DATA SUPPLIED:
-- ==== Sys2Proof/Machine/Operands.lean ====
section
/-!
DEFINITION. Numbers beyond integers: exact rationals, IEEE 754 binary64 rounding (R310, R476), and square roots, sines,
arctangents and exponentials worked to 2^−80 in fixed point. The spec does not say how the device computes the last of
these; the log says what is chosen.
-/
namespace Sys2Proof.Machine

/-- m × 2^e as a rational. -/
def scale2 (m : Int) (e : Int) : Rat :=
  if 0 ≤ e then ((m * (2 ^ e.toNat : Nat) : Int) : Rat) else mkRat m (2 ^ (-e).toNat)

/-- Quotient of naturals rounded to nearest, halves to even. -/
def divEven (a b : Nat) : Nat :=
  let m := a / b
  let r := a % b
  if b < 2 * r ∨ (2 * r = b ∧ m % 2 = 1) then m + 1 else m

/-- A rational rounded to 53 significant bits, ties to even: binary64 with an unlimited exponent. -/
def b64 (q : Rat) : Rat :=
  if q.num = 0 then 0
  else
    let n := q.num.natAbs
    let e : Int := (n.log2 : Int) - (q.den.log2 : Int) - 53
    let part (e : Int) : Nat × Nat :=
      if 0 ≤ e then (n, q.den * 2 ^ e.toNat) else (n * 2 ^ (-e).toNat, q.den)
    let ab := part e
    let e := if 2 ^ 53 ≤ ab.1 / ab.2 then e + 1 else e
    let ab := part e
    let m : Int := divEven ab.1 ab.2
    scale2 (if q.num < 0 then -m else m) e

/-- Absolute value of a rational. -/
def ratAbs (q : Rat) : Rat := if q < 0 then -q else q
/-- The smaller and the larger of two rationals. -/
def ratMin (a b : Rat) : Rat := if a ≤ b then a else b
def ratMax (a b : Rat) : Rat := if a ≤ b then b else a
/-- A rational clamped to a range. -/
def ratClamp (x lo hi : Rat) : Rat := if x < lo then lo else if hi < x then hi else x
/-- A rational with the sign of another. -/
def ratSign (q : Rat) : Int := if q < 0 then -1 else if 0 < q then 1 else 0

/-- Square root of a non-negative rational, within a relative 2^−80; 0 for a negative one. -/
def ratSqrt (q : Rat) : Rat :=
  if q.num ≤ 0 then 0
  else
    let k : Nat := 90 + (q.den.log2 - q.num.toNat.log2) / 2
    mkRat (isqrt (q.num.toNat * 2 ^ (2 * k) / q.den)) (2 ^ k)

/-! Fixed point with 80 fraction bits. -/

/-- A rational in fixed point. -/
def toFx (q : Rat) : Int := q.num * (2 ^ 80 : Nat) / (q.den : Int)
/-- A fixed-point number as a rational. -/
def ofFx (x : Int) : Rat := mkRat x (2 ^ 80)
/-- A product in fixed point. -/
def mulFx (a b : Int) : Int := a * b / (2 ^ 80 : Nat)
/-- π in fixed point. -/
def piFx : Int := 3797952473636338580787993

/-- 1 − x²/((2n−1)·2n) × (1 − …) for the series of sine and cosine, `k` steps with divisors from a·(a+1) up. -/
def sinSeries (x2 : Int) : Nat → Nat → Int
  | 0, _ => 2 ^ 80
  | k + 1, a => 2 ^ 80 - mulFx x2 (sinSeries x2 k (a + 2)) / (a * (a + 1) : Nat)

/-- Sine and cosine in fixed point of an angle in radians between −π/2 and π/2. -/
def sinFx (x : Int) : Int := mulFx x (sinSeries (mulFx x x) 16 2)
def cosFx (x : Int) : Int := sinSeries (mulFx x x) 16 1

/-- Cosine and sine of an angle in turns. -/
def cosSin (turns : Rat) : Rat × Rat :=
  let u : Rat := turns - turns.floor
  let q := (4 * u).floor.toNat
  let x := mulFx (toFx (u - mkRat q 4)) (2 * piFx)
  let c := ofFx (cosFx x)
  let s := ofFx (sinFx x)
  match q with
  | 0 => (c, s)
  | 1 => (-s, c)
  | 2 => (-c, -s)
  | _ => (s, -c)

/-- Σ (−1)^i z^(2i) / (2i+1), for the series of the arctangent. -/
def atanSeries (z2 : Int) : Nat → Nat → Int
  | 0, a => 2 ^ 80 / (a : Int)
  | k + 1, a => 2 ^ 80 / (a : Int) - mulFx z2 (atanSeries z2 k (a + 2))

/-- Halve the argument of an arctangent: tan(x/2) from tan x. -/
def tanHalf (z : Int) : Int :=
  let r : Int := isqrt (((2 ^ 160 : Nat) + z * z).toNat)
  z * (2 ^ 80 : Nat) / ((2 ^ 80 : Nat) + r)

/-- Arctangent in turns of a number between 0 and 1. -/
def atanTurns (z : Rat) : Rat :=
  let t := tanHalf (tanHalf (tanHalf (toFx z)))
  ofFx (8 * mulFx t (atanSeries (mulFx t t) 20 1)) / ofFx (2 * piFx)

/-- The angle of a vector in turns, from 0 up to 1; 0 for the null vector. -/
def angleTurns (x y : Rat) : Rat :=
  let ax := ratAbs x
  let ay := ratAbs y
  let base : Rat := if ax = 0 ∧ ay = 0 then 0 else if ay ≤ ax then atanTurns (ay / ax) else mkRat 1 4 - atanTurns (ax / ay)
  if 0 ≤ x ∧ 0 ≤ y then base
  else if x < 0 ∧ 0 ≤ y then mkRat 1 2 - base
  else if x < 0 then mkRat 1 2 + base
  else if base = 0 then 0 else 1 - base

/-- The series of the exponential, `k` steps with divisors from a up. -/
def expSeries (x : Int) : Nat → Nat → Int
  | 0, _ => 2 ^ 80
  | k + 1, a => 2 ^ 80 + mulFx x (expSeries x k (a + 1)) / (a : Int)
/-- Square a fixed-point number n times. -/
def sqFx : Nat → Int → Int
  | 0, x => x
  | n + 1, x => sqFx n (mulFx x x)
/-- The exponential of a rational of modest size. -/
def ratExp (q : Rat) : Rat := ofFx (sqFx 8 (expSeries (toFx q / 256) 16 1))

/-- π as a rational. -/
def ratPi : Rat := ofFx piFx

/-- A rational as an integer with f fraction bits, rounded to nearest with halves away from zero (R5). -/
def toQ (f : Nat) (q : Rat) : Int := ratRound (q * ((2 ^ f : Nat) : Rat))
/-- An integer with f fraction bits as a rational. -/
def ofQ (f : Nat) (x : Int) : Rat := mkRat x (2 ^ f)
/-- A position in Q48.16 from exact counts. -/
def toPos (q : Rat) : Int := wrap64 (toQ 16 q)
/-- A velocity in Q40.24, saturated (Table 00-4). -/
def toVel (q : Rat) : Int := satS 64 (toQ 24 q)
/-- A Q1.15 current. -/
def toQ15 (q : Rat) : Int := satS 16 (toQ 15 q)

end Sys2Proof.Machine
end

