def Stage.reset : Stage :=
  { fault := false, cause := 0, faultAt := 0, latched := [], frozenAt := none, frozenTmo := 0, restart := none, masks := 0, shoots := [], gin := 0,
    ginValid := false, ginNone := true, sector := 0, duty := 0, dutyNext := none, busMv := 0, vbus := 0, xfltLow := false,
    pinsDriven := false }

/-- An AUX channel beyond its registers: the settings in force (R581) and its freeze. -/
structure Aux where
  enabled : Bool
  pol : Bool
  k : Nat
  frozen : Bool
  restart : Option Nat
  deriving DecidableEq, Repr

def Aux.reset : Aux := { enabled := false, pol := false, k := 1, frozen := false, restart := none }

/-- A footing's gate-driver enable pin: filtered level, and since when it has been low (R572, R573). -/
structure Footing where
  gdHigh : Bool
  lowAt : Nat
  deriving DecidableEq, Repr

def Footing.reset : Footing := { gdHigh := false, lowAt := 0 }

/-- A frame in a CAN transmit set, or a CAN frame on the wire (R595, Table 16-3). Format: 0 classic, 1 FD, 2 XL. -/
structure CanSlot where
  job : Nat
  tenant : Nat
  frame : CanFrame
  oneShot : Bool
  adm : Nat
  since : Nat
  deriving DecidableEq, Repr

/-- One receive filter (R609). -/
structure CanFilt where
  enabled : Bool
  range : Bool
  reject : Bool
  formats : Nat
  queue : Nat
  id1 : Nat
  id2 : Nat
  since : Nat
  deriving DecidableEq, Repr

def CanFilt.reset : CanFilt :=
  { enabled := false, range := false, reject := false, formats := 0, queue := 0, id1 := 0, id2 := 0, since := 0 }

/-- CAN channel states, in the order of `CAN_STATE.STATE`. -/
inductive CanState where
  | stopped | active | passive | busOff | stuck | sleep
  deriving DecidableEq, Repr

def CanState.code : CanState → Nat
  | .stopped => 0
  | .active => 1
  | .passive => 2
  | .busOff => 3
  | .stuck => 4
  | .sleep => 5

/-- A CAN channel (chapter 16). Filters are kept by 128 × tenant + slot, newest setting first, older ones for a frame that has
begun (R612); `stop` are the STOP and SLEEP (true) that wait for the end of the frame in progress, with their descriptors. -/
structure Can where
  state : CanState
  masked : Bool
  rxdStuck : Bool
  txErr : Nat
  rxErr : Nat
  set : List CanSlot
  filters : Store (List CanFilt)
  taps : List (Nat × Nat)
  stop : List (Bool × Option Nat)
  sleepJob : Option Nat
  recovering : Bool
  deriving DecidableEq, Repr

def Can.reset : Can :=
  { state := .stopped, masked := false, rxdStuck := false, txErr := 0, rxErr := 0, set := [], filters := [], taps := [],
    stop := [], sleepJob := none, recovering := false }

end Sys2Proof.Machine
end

TASK DESCRIPTION: Each line above from the one with "def divEven (a" up to and including the one with "a range. -/" must be set down exactly, and no line outside that span may appear.

RESULT OF THE EXERCISE:
def divEven (a b : Nat) : Nat :=
  let m := a / b
  let r := a % b
  if b < 2 * r ∨ (2 * r = b ∧ m % 2 = 1) then m + 1 else m

/-- A rational rounded to 53 significant bits, ties to even: binary64 with an unlimited exponent. -/
def b64 (q : Rat) : Rat :=
  if q.num = 0 then 0
  else
    let n := q.num.natAbs
    let e : Int := (n.log2 : Int) - (q.den.log2 : Int) - 53
    let part (e : Int) : Nat × Nat :=
      if 0 ≤ e then (n, q.den * 2 ^ e.toNat) else (n * 2 ^ (-e).toNat, q.den)
    let ab := part e
    let e := if 2 ^ 53 ≤ ab.1 / ab.2 then e + 1 else e
    let ab := part e
    let m : Int := divEven ab.1 ab.2
    scale2 (if q.num < 0 then -m else m) e

/-- Absolute value of a rational. -/
def ratAbs (q : Rat) : Rat := if q < 0 then -q else q
/-- The smaller and the larger of two rationals. -/
def ratMin (a b : Rat) : Rat := if a ≤ b then a else b
def ratMax (a b : Rat) : Rat := if a ≤ b then b else a
/-- A rational clamped to a range. -/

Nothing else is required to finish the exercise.